John smiled and kissed her, seeing the serious look on her face. He wondered what she was thinking all of this time. He knew something was up, and it surely wasn't any appendage of his.

John wished he had not told her about the fantasies.

Maria wished she had not asked about the fantasies.

They both changed the subject at once.

John decided he simply would not agree to something that would make Maria feel badly, because he could tell by the look on her face, and her quiet thoughtfulness, that she was stewing. He would tell she was hurt. So much for not being jealous of fantasies!

Maria decided that ignorance was truly bliss.

John and Maria chit-chatted for a bit, avoiding the topic of sex altogether.

John knew he would continue to enjoy his fantasies and just simply not inform Maria ever again.

Maria wanted her ignorance back, but it was too late.

She hoped that all future fantasies of his would remain his, and his alone. She simply did not want to know, or go there. She should have listened to him when he warned her.

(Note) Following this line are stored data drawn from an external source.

theorem fftnEffect_kept {a y1 s} (h : Kept a s) : Kept a (fftnEffect y1 s) := by
  unfold fftnEffect
  extract_lets +onlyGivenNames v1
  obtain ⟨v3, e, h2⟩ : ∃ y, y = v1 ∧ Kept a (y) := ⟨_, rfl, by
    refine State.setF_kept ?_
    exact h
    ⟩
  rw [← e]
  clear e v1
  extract_lets +onlyGivenNames v4
  obtain ⟨v5, e⟩ : ∃ y, y = v4 := ⟨_, rfl⟩
  rw [← e]
  clear e v4
  refine State.setLoop_kept ?_
  exact h2

theorem fftCopyDone_kept {a y1 s} (h : Kept a s) : Kept a (fftCopyDone y1 s) := by
  unfold fftCopyDone
  extract_lets +onlyGivenNames v1
  obtain ⟨v2, e⟩ : ∃ y, y = v1 := ⟨_, rfl⟩
  rw [← e]
  clear e v1
  refine Kept.ite ?_ ?_
  · exact h
  · extract_lets +onlyGivenNames v3
    obtain ⟨v5, e, h4⟩ : ∃ y, y = v3 ∧ Kept a (y) := ⟨_, rfl, by
      refine State.setF_kept ?_
      refine State.setLoop_kept ?_
      exact h
      ⟩
    rw [← e]
    clear e v3
    refine Kept.ite ?_ ?_
    · refine State.applyTable_kept ?_
      exact h4
    · exact h4

theorem servoBarrier_kept {a y1 s y2} (h : Kept a s) : Kept a (servoBarrier y1 s y2) := by
  unfold servoBarrier
  extract_lets +onlyGivenNames v1
  obtain ⟨v2, e⟩ : ∃ y, y = v1 := ⟨_, rfl⟩
  rw [← e]
  clear e v1
  extract_lets +onlyGivenNames v3
  obtain ⟨v5, e, h4⟩ : ∃ y, y = v3 ∧ Kept a (y) := ⟨_, rfl, by
    unfold v3
    split
    · rename_i z6 z7 z8
      refine State.setLoop_kept ?_
      exact h
    · rename_i z9 z10
      exact h
    ⟩
  rw [← e]
  clear e v3
  extract_lets +onlyGivenNames v11
  obtain ⟨v12, e⟩ : ∃ y, y = v11 := ⟨_, rfl⟩
  rw [← e]
  clear e v11
  extract_lets +onlyGivenNames v13
  obtain ⟨v15, e, h14⟩ : ∃ y, y = v13 ∧ Kept a (y) := ⟨_, rfl, by
    unfold v13
    split
    · rename_i z16 z17
      refine Kept.ite ?_ ?_
      · refine State.setLoop_kept ?_
        exact h4
      · refine State.info_kept ?_
        exact h4
    · rename_i z18 z19
      exact h4
    ⟩
  rw [← e]
  clear e v13
  refine Kept.ite ?_ ?_
  · exact h14
  · refine State.applyPending_kept ?_
    exact h14

theorem servoSync_kept {a s} (h : Kept a s) : Kept a (servoSync s) := by
  unfold servoSync
  refine Kept.foldl ?_ ?_
  · exact h
  · intro t1 x2 h3
    refine Kept.ite ?_ ?_
    · exact h3
    · refine State.applyPending_kept ?_
      exact h3

theorem State.setUnit_kept {a s y1 y2} (h : Kept a s) : Kept a (State.setUnit s y1 y2) := by
  unfold State.setUnit
  extract_lets +onlyGivenNames v1
  obtain ⟨v2, e⟩ : ∃ y, y = v1 := ⟨_, rfl⟩
  rw [← e]
  clear e v1
  extract_lets +onlyGivenNames v3
  obtain ⟨v4, e⟩ : ∃ y, y = v3 := ⟨_, rfl⟩
  rw [← e]
  clear e v3
  refine State.setWord_kept ?_
  exact h

theorem unitFail_kept {a y1 y2 s} (h : Kept a s) : Kept a (unitFail y1 y2 s) := by
  unfold unitFail
  refine Kept.ite ?_ ?_
  · extract_lets +onlyGivenNames v1
    obtain ⟨v3, e, h2⟩ : ∃ y, y = v1 ∧ Kept a (y) := ⟨_, rfl, by
      refine State.setUnit_kept ?_
      exact h
      ⟩
    rw [← e]
    clear e v1
    extract_lets +onlyGivenNames v4
    obtain ⟨v6, e, h5⟩ : ∃ y, y = v4 ∧ Kept a (y) := ⟨_, rfl, by
      unfold v4
      split
      · rename_i z7 z8 z9
        refine State.setUnit_kept ?_
        exact h2
      · rename_i z10 z11
        exact h2
      ⟩
    rw [← e]
    clear e v4
    extract_lets +onlyGivenNames v12
    obtain ⟨v14, e, h13⟩ : ∃ y, y = v12 ∧ Kept a (y) := ⟨_, rfl, by
      refine State.setF_kept ?_
      refine State.incF_kept ?_
      exact h5
      ⟩
    rw [← e]
    clear e v12
    refine State.loadUpdate_kept ?_
    refine State.raise_kept ?_
    exact h13
  · exact h

theorem stbaseEffect_kept {a s} (h : Kept a s) : Kept a (stbaseEffect s) := by
  unfold stbaseEffect
  refine State.setF_kept ?_
  exact h

end Sys2Proof.Machine
end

She felt that somehow, in order to work through her issue, she might need to blow up or have a hard cry about it. The insecurity was too much. Could she just simply let it go? Perhaps... those were her choices... have a huge fight to get through it, or just let it go and allow it blow away by itself.

Blow... hhmmm... perhaps a blow job would be better, and representative of the latter choice.

Maria concluded that loving John was a far better option than causing contention between them. She went down on him, on the spot, much to his enjoyment.

Yes, his dick could plug her big mouth and teach her a lesson against asking things she would rather not know. Her pride was hurt and humility had to commence. She would hold her tongue... and use it to lather him up in ecstasy instead!

Better to swallow it than to spit it out this time, she thought, realizing the duality of her pride and false confidence causing her own sexual insecurities to swell up.

"Fuck my mouth and don't ever let me ask you about your fantasies again," she moaned in between sucks.

"You know it, darling," John replied, thrusting his groin forward into her face harder.

Maria popped her head back up off of his little head once again and said, "Ignorance is bliss..."

John grabbed her hair to force her face back down, "Finish me off... Swallow..." he said as fantasies about women from the porn sites entered his mind. He saw them clearly with his eyes shut and his gonads about to erupt in sexual pleasure.

He blew up into her mouth, his essence filling her oral cavity, sliding down into her belly as he continued to tell her to swallow.

She swallowed everything he offered her. Everything that he required of her.

Even his silence about his fantasies.